These instructions describe how to install Cloudera Desktop on a pseudo-distributed cluster. If you already have an existing multi-node cluster running, please see the instructions for installing on an existing cluster.
If you already have a pseudo-distributed Hadoop cluster running using Cloudera's hadoop-0.20-conf-pseudo package, you can still follow these instructions.
Note:
All commands that need to be run as root have a # command prompt.
All commands that do not require root have a $ command prompt.
What is pseudo-distributed mode? | |
---|---|
"Pseudo-distributed mode" refers to an installation of Hadoop that contains all of the same pieces as a real production Hadoop cluster, just running on a single node. This mode is ideal if you're just learning about Hadoop before you go on to set up a multinode cluster. |
In order to install Cloudera Desktop and Hadoop in pseudo-distributed mode, you'll need to add Cloudera's apt or yum repository to your package manager's configuration.
If you are running on a Redhat-based system, you can easily download our software using yum. You can also just download the RPMs directory from http://archive.cloudera.com/redhat/cdh.
Setting up Yum access
Add the Yum repository. Download the cloudera-testing.repo file and copy it ito your /etc/yum.repos.d/ directory.
Update the Yum package index. Simply run:
# yum update yum
After you've set up the Cloudera rpm repository, you can install the hadoop-0.20-conf-pseudo-desktop package to automatically set up Desktop on a new pseudo-distributed Hadoop cluster:
# yum install hadoop-0.20-conf-pseudo-desktop
On 64-bit machines, please run:
# yum install hadoop-0.20-conf-pseudo-desktop cloudera-desktop.x86_64
If you are running on a Debian-based platform, you can download our packages using apt.
Setting up your Apt Repository
Add repository. Create a new file /etc/apt/sources.list.d/cloudera.list with the following contents, taking care to replace DISTRO with the name of your distribution (find out by running lsb_release -c)
deb http://archive.cloudera.com/debian DISTRO-testing contrib deb-src http://archive.cloudera.com/debian DISTRO-testing contrib
Add repository key. (optional) Add the Cloudera Public GPG Key to your repository by executing the following command:
# curl -s http://archive.cloudera.com/debian/archive.key | apt-key add -
This allows you to verify that you are downloading genuine packages.
Update APT package index.

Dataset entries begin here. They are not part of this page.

-- ==== Sys2Proof/Machine/SupportMin.lean ====
section
/-! DEFINITION. The support-minimization engine: MINBASEI, EXPANDI (`spec/43_support_min.md`). -/

namespace Sys2Proof.Machine

/-- One turn of MINBASEI's scan, at index `i` (R181). The state of the scan is the table as it is now and the support list
so far; `k` equals the length of the list throughout. -/
def minBaseTurn (acc : Table × List SupEntry) (i : Nat) : Table × List SupEntry :=
  if acc.1.hasVar i then
    (if acc.2.length < i then acc.1.swap acc.2.length i else acc.1, acc.2 ++ [BitVec.ofNat 8 i])
  else acc

/-- MINBASEI's scan over the variable indices, ascending (R181): the table after it, and the new support list. -/
def Table.minBase (t : Table) : Table × List SupEntry :=
  (List.range t.n).foldl minBaseTurn (t, [])

/-- EXPANDI's swaps, from the last position of the list to the first (R185). -/
def Table.expand (t : Table) (sup : List SupEntry) : Table :=
  sup.zipIdx.foldr (fun e u => u.swap e.2 e.1.toNat) t

/-- Check (2) of EXPANDI: every swap it will perform is legal (R185). -/
def expandLegal (t : Table) (sup : List SupEntry) : Bool :=
  decide (sup.length ≤ t.n) && sup.all (fun v => decide (v.toNat < t.n))

/-- `MINBASEI Td` (R181). -/
def execMinbasei (d : SlotNo) (s : State) : Outcome :=
  perform [d] s <|
    onLive d s fun t =>
      answer (zext64 t.minBase.2.length) ((s.setTable d t.minBase.1).setSup t.minBase.2)

/-- `EXPANDI Td` (R185). -/
def execExpandi (d : SlotNo) (s : State) : Outcome :=
  perform [d] s <|
    onLive d s fun t =>
      require (expandLegal t s.sup) .varRange s <|
        answer 0 (s.setTable d (t.expand s.sup))

end Sys2Proof.Machine
end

Simply run:
# apt-get update
Install the Hadoop Pseudo Distributed Package. After you've set up the Cloudera apt repository, you can install the hadoop-0.20-conf-pseudo-desktop package to automatically set up Desktop on a new pseudo-distributed Hadoop cluster:
# apt-get install hadoop-0.20-conf-pseudo-desktop
At this point, you should have Hadoop installed and configured for pseudo-distributed operation. To start your cluster, run the following commands:
# /etc/init.d/hadoop-0.20-namenode start # /etc/init.d/hadoop-0.20-datanode start # /etc/init.d/hadoop-0.20-secondarynamenode start # /etc/init.d/hadoop-0.20-jobtracker start # /etc/init.d/hadoop-0.20-tasktracker start
To verify that your cluster is running, visit http://localhost:50030 in your web browser. You should see the Hadoop JobTracker Web Interface. To verify that the namenode is running, visit http://localhost:50070.
Additionally, you can now run a simple example job to verify that your cluster can execute MapReduce jobs:
$ hadoop-0.20 jar /usr/lib/hadoop-0.20/hadoop*examples*jar pi 2 10000
After a minute or so, this example job should print out a very rough approximation of the value of Pi.

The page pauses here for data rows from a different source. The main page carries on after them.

-- ==== Sys2Proof/Machine/Functional.lean ====
section
/-! DEFINITION. The functional definitions on table bits: what the engine commands MEAN (`spec/41_cofactor.md`,
`spec/42_permutation.md`, `spec/44_extend.md`, `spec/45_shift_enum.md`; where the word algorithm and the functional
definition differ, the functional definition governs). The engines of this model run the word algorithms; that the two
agree is stated in `Certificates/Slice0/Obligations.lean`. -/

namespace Sys2Proof.Machine

/-- `k & ~2^i` (R135). -/
def idxClear (k i : Nat) : Nat := k ^^^ (k &&& 2 ^ i)

/-- `k | 2^i` (R138). -/
def idxSet (k i : Nat) : Nat := k ||| 2 ^ i

/-- `k ^ 2^i` (R132, R164). -/
def idxFlip (k i : Nat) : Nat := k ^^^ 2 ^ i

/-- `XCH(k, i, j)`: `k` with its bits `i` and `j` exchanged (R157). -/
def idxExchange (k i j : Nat) : Nat :=
  if k.testBit i = k.testBit j then k else k ^^^ 2 ^ i ^^^ 2 ^ j

/-- `u` is the table of arity `n` whose bit `k` is `g k`, for every `k < LEN(n)`: the form of every functional definition. -/
def Table.IsBits (u : Table) (n : Nat) (g : Nat → Bool) : Prop :=
  u.n = n ∧ u.wf = true ∧ ∀ k, k < LEN n → u.bit k = g k

/-- `DEP(t, i)`: there is a `k < LEN(t.n)` with `bit(t, k) != bit(t, k ^ 2^i)` (R132). -/
def Table.Dep (t : Table) (i : Nat) : Prop :=
  ∃ k, k < LEN t.n ∧ t.bit k ≠ t.bit (idxFlip k i)

/-- `u = COF0(t, i)` (R135). -/
def Table.IsCof0 (t : Table) (i : Nat) (u : Table) : Prop :=
  u.IsBits t.n (fun k => t.bit (idxClear k i))

/-- `u = COF1(t, i)` (R138). -/
def Table.IsCof1 (t : Table) (i : Nat) (u : Table) : Prop :=
  u.IsBits t.n (fun k => t.bit (idxSet k i))

/-- `u = SWAP(t, i, j)` (R157). -/
def Table.IsSwap (t : Table) (i j : Nat) (u : Table) : Prop :=
  u.IsBits t.n (fun k => t.bit (idxExchange k i j))

/-- `u = FLIP(t, i)` (R164). -/
def Table.IsFlip (t : Table) (i : Nat) (u : Table) : Prop :=
  u.IsBits t.n (fun k => t.bit (idxFlip k i))

/-- `u = EXT(tn, t)` (R197). -/
def Table.IsExt (t : Table) (tn : Nat) (u : Table) : Prop :=
  u.IsBits tn (fun k => t.bit (k % LEN t.n))

/-- `u` is `t` shifted by `sh` toward higher indices, zeros entering (R214). -/
def Table.IsShl (t : Table) (sh : Nat) (u : Table) : Prop :=
  u.IsBits t.n (fun k => decide (sh ≤ k) && t.bit (k - sh))

end Sys2Proof.Machine
end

Once your cluster is up and running with the plugins enabled, you can start Cloudera Desktop. On your Cloudera Desktop Server, run:
# /etc/init.d/cloudera-desktop start
Congratulations! Your Cloudera Desktop installation is now up and running!
After installation, you use Cloudera Desktop by simply navigating to http://myserver:8088/. You'll be greeted with a login screen:
After login, you'll be greeted with a welcome screen.
Launch applications on the top-right.
Cloudera Desktop is currently in a public beta, and we're excited to receive your feedback and criticisms. We expect that you may uncover some bugs and mishaps. The best way to send feedback is to post to our GetSatisfaction page at http://getsatisfaction.com/cloudera/products/cloudera_cloudera_desktop.
If you find that something doesn't work, it'll often be helpful to include logs from your server. These are available at the /logs URL on Desktop's webserver (not part of the graphical Desktop UI). Please download the logs as a zip (or cut and paste the ones that look relevant) and send those with your bug reports.